The biggest mistake many new franchisors make when structuring a business, is failing to model the business from the franchisee’s perspective.
The basic reality is that if the model doesn’t work from a franchisee’s perspective, the franchisor will fail. They will fail to attract interest from prospective franchisees, and certainly any franchisees that they do attract, will struggle to make a success of the business and not develop into the brand ambassadors that the franchisor needs to achieve continued growth and interest in the business.
So the first lesson is to build the franchise business from the ground up by beginning with the WIIFM factor (what’s in it for me) from the franchisee’s perspective. Building the business to ensure that healthy profits are available for the franchisee will ensure the business grows, and will encourage franchisees to make further investment in the business as well as encouraging new prospective franchisees to join the system and expand the group.
The second lesson is to provide clear direction and leadership for franchisees. This doesn’t mean that every decision a franchisor makes will be popular or correct, but franchisees expect the franchisor to be the captain, steer the ship and take them on a journey. One of the primary reasons most franchisees join a franchise is for the guidance and proven business systems the franchise offers. If they didn’t value these things they would have started their own business without the support of a franchise system. Franchisors need to clearly communicate the business strategy to their franchisees if they expect them to willingly follow their direction. The franchisor’s management team needs to be visible and accessible to the franchisees, and not just at the annual franchise conference! The management team should spend time in the field talking with franchisees in their own environment and working hand in hand with the field team to get a real perspective on what is happening at the frontline of the business. The franchisees’ willingness to work collaboratively with the franchisor’s management team will be greatly enhanced if they perceive management to be fully informed and willing to get out of their ivory tower and appreciate the real world.
This leads me to the third important lesson, which is listening to your franchisees. Franchisees are the frontline troops of the business, and every decision made by the franchisor will impact on the franchisee and their customers in some way. The most successful initiatives undertaken by a franchisor are those that involve and fully engage the franchisees in the decision making process. The use of an FAC or Franchise Advisory Council is one excellent way to get buy in to the decision making process.
A good example of where things can go wrong is the recent unrest among some QSR franchisees with the franchisor’s decision to launch a marketing price initiative. Whilst it is difficult sometimes to get unanimous support for initiatives from franchisees, a franchisor should question the value of any decisions that cause major disruption among the group. So the lesson here is involve the franchisees in the decision making process, consult with franchisees as much as possible, but in the end make a decision and go with it. Franchisees will be far more forgiving of a poor decision than dealing with a franchisor that is indecisive.
The fourth lesson is to be fair, consistent and equitable in your dealings with all franchisees.

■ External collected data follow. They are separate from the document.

/-- An edge that performs STEP leaves the same state from state bytes of one node (R54). -/
theorem decoderEdge_of_nodeOf_eq {s : State} {b : Byte} (h : nodeOf b = nodeOf s.stateQ) (c : Code) (n : Time) :
    decoderEdge c n { s with stateQ := b } = decoderEdge c n s := by
  simp only [decoderEdge, nextByte_of_nodeOf_eq h]

/-- STEP answers alike from state bytes of one node (R54). -/
theorem exec_step_of_nodeOf_eq {s : State} {b : Byte} (h : nodeOf b = nodeOf s.stateQ) (c : Code) (n : Time) :
    exec (.step c n) { s with stateQ := b } = exec (.step c n) s := by
  rw [exec_step, exec_step, decoderEdge_of_nodeOf_eq h]

/-- STEP_CFG answers alike from state bytes of one node, the refusal without the speed unit included (R54). -/
theorem exec_stepCfg_of_nodeOf_eq {s : State} {b : Byte} (h : nodeOf b = nodeOf s.stateQ) (c : Code) (n : Time)
    (p : Word16) : exec (.stepCfg c n p) { s with stateQ := b } = exec (.stepCfg c n p) s := by
  obtain hu | ⟨u, hu⟩ := s.speedUnit.eq_none_or_eq_some
  · rw [exec_stepCfg_none hu, exec_stepCfg_none (s := { s with stateQ := b }) hu]
  · rw [exec_stepCfg_some hu, exec_stepCfg_some (s := { s with stateQ := b }) hu, decoderEdge_of_nodeOf_eq h,
      nextByte_of_nodeOf_eq h]

/-! ### The statement -/

/-- Settles O11: the state byte enters STEP and STEP_CFG only as the table word that its node selects, and 0x10 has the
node of 0x00. -/
theorem directionBitsDoNotSelectTheRow : Obligations.DirectionBitsDoNotSelectTheRow := by
  refine ⟨fun s b c t h => exec_step_of_nodeOf_eq h c t, fun s b c t p h => exec_stepCfg_of_nodeOf_eq h c t p,
    fun s c t => ?_⟩
  have hnode : nodeOf 0x10#8 = nodeOf 0x00#8 := by decide
  exact exec_step_of_nodeOf_eq (s := { s with stateQ := 0x00#8 }) hnode c t

end Sys2Proof.Machine
end

section
/-! Proofs of the family 41_decoder_step: what STEP reads of the table and that nothing else reads or writes it, and what
NOP changes (spec/41_decoder_step.md R75, R78). -/

namespace Sys2Proof.Machine

/-! ### What operations read and write of the memory -/

/-- The word a STEP loads is the instance's ROM byte at `{state_q[3:0], code}` (R78). -/
theorem nextByte_eq_romByte (s : State) (c : Code) :
    nextByte s.build.mode s.stateQ c = s.romByte (s.stateQ.extractLsb' 0 4 ++ c) := rfl

/-- No operation writes the build. -/
theorem exec_build {i : Instr} {s t : State} (h : exec i s = .next t) : t.build = s.build := by
  rcases exec_next_cases h with
    ⟨-, rfl⟩ | ⟨-, rfl⟩ | ⟨c, n, -, rfl⟩ | ⟨p, u, -, -, rfl⟩ | ⟨c, n, p, u, -, -, rfl⟩
  all_goals rfl

/-- No operation writes the memory: the ROM is the table of the build's mode (R29, R78). -/
theorem exec_romByte {i : Instr} {s t : State} (h : exec i s = .next t) (a : RomAddr) : t.romByte a = s.romByte a := by
  rw [State.romByte, State.romByte, exec_build h]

Franchisees need to understand where they stand with the franchisor, and in the event that things go wrong during the relationship, they need to feel confident that the franchisor will act fairly and work with them to resolve the issue in a manner which is equitable for both parties.
Whilst a binding contract governs the conduct and obligations of both parties during the term of the franchise agreement, how each party conducts itself within these parameters will determine the reputation of the franchisor in the broader business sector. Inevitably, all franchisors will have some disagreements with franchisees during the term of their relationship, but it is how these issues are amicably resolved that will govern the franchisees long term feelings towards the franchisor, and determine whether the franchisee remains an ambassador for the brand.
Finally, the fifth lesson is that you have to have FUN!
Irrespective of the nature of the business, the franchisees must enjoy being involved in the business and of equal importance, the franchisor and their team must enjoy what they are doing! Most franchise agreements are for terms of five years or more which is a significant investment of time, so the business needs to fulfil more than just the financial goals of the franchisee and franchisor. A successful franchise should challenge both the franchisee and the franchisor to be the best they can be, which means that it provides an opportunity to mentor and grow the employees of the business, as well as providing the opportunity to develop and grow a brand and positive reputation for the business. A successful franchise should also be a positive role model for the franchise sector, giving confidence in franchising as a business format.
The bottom line of course, is that you must not only be good at what you do, but you must also enjoy doing it, otherwise you’re in the wrong role.